Février 2021

Autoportrait. Février 2021

 

J'ai tendance à être en conflit avec mon âme , mon corps, mon reflet dans le miroir…parce que comme chacun d'entre nous, j'ai mes casseroles, mes complexes, mes angoisses, mes pulsions. Je ne suis jamais très objective et je m'excuse souvent d'être qui je suis…

 

Je cache tout ça derrière un sourire, de l'énergie, du mouvement, des actions, du travail, de l'investissement, de l'humour, du vent quoi…C est plus facile. Ça protège.…

 

Je constate amèrement au fil de mes rencontres et dans mes amitiés sincères que beaucoup d'entre nous, surtout les femmes, les mères, font pareil, trouvent des stratagèmes pour enfouir leurs émotions, se cacher, détourner leur malaise.

 

La période n'arrange rien à la situation.

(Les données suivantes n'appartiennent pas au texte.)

/-- MUL and LD (R92, R96): rd becomes pending with the issue, and the product, or the access at ra + IMM, falls
two treads later.

A register that is pending may be neither read nor written (R96, R109): the tile aborts with the early-read fault or
the pending-store fault that names the register. -/
def Obligations.PendingResults : Prop :=
  (∀ (t : TileId) (g : Guard) (rd ra rb : BitVec 5) (imm : Word) (s : State), s.mayIssue t g →
      (s.tile t.val).settled [ra, rb, rd] →
      let v := s.tile t.val
      let n := s.issueTread t
      let put (f : Fx) : Host.Outcome State Fault Refusal :=
        .next (s.issued t.val ({ v with lead := v.lead.setPend rd.toNat true, fx := v.fx ++ [(n + 2, f)] }.advance n 1 1))
      exec (.mul t g rd ra rb) s = put (.reg rd.toNat (v.lead.reg ra * v.lead.reg rb)) ∧
      exec (.ld t g rd ra imm) s = put (.ldAcc rd.toNat (v.lead.reg ra + imm) v.lead.pc)) ∧
  (∀ (t : TileId) (g : Guard) (rd ra rb : BitVec 5) (s : State), s.mayIssue t g →
      let v := s.tile t.val
      let stop (f : TFault) : Host.Outcome State Fault Refusal := .next ((s.tileFaults t.val 1 [f]).abortTile t.val)
      (v.lead.isPend ra = true →
        exec (.add t g rd ra rb) s = stop (.mkI 0x21 0 v.lead.pc (leBytes 1 ra.toNat)) ∧
        exec (.mul t g rd ra rb) s = stop (.mkI 0x21 0 v.lead.pc (leBytes 1 ra.toNat))) ∧
      (v.lead.isPend ra = false → v.lead.isPend rb = false → v.lead.isPend rd = true →
        exec (.add t g rd ra rb) s = stop (.mkI 0x22 0 v.lead.pc (leBytes 2 rd.toNat)) ∧
        exec (.mul t g rd ra rb) s = stop (.mkI 0x22 0 v.lead.pc (leBytes 2 rd.toNat))))

/-- CMP and CMPI (R93): the six conditions; another condition code is illegal, and the tile aborts.

PLOG (R92): the six functions; another one is illegal, and the tile aborts. -/
def Obligations.PredicateOperations : Prop :=
  (∀ (t : TileId) (g : Guard) (pd : BitVec 3) (ra rb : BitVec 5) (imm : Word) (cc : BitVec 4) (s : State),
      s.mayIssue t g → (s.tile t.val).settled [ra, rb] →
      let v := s.tile t.val
      let cond (a b : Word) : Option Bool :=
        if cc = 0 then some (decide (a = b)) else if cc = 1 then some (decide (a ≠ b))
        else if cc = 2 then some (decide (a.toInt < b.toInt)) else if cc = 3 then some (decide (b.toInt ≤ a.toInt))
        else if cc = 4 then some (decide (a.toNat < b.toNat)) else if cc = 5 then some (decide (b.toNat ≤ a.toNat))
        else none
      let put (x : Option Bool) (i : TileInstr) : Host.Outcome State Fault Refusal :=
        match x with
        | some b => .next (s.issued t.val ({ v with lead := v.lead.setPred pd b }.advance (s.issueTread t) 1 1))
        | none => .next ((s.tileFaults t.val 1 [illegal v ((encodeInstr g i).getD 0 0) (Tbl.get 0 v.lead.prog (v.lead.pc + 1))]).abortTile t.val)
      exec (.cmp t g pd ra rb cc) s = put (cond (v.lead.reg ra) (v.lead.reg rb)) (.cmp pd ra rb cc) ∧
      exec (.cmpi t g pd ra imm cc) s = put (cond (v.lead.reg ra) imm) (.cmpi pd ra imm cc)) ∧
  (∀ (t : TileId) (g : Guard) (pd pa pb : BitVec 3) (fn : BitVec 4) (s : State), s.mayIssue t g →
      let v := s.tile t.val
      let a := v.lead.preds.getLsbD pa.toNat
      let b := v.lead.preds.getLsbD pb.toNat
      exec (.plog t g pd pa pb fn) s =
        match (if fn = 0 then some (a && b) else if fn = 1 then some (a || b) else if fn = 2 then some (a != b)
          else if fn = 3 then some (a && !b) else if fn = 4 then some a else if fn = 5 then some (!a) else none) with
        | some x => .next (s.issued t.val ({ v with lead := v.lead.setPred pd x }.advance (s.issueTread t) 1 1))
        | none => .next ((s.tileFaults t.val 1
            [illegal v ((encodeInstr g (.plog pd pa pb fn)).getD 0 0) (Tbl.get 0 v.lead.prog (v.lead.pc + 1))]).abortTile t.val))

On se sent coupable, incapable, fragile, désorientée….

 

Je m aperçois avec le temps, les épreuves, l'expérience que se connaître et s'aimer, enfin au moins se respecter dans un premier temps, c'est avancer vers ce que l'on aspire vraiment.

Qu'être cohérent, bien dans ses baskets, en paix avec soi même nous ouvre d'autres portes, nous ouvre aux autres d'une manière plus efficace et sereine.

Que faire le vide à l'intérieur permet de mieux se remplir.

Que le regard sur soi-même doit être bienveillant pour mieux donner à ceux qu'on aime.

 

Je suis venue à la peinture de manière brutale et évidente comme un exutoire à la souffrance, aux angoisses. Les tripes sur la toile.

 

Mais j'ai envie que ma peinture évolue, de me remettre en question, d'explorer de nouvelles formes de création.

 

J'ai envie de vous surprendre, de vous faire rêver, voyager, ressentir, vous émouvoir. D'atteindre plus de sérénité et d'apaisement.

De vous les transmettre surtout.

 

Alors je commence par me confronter à moi même, à mes démons, mes émotions.

A les accueillir, les accepter, les dompter, les apprivoiser.

A en faire une force.

A m'écouter vraiment, m'entendre surtout.

Et à peindre (aussi) ce qui est bon. Ce qui rassure, ce qui transporte, ce qui a du sens…

 

Je commence la route.

Elle est longue et sinueuse mais c'est le voyage qui compte, pas le destination.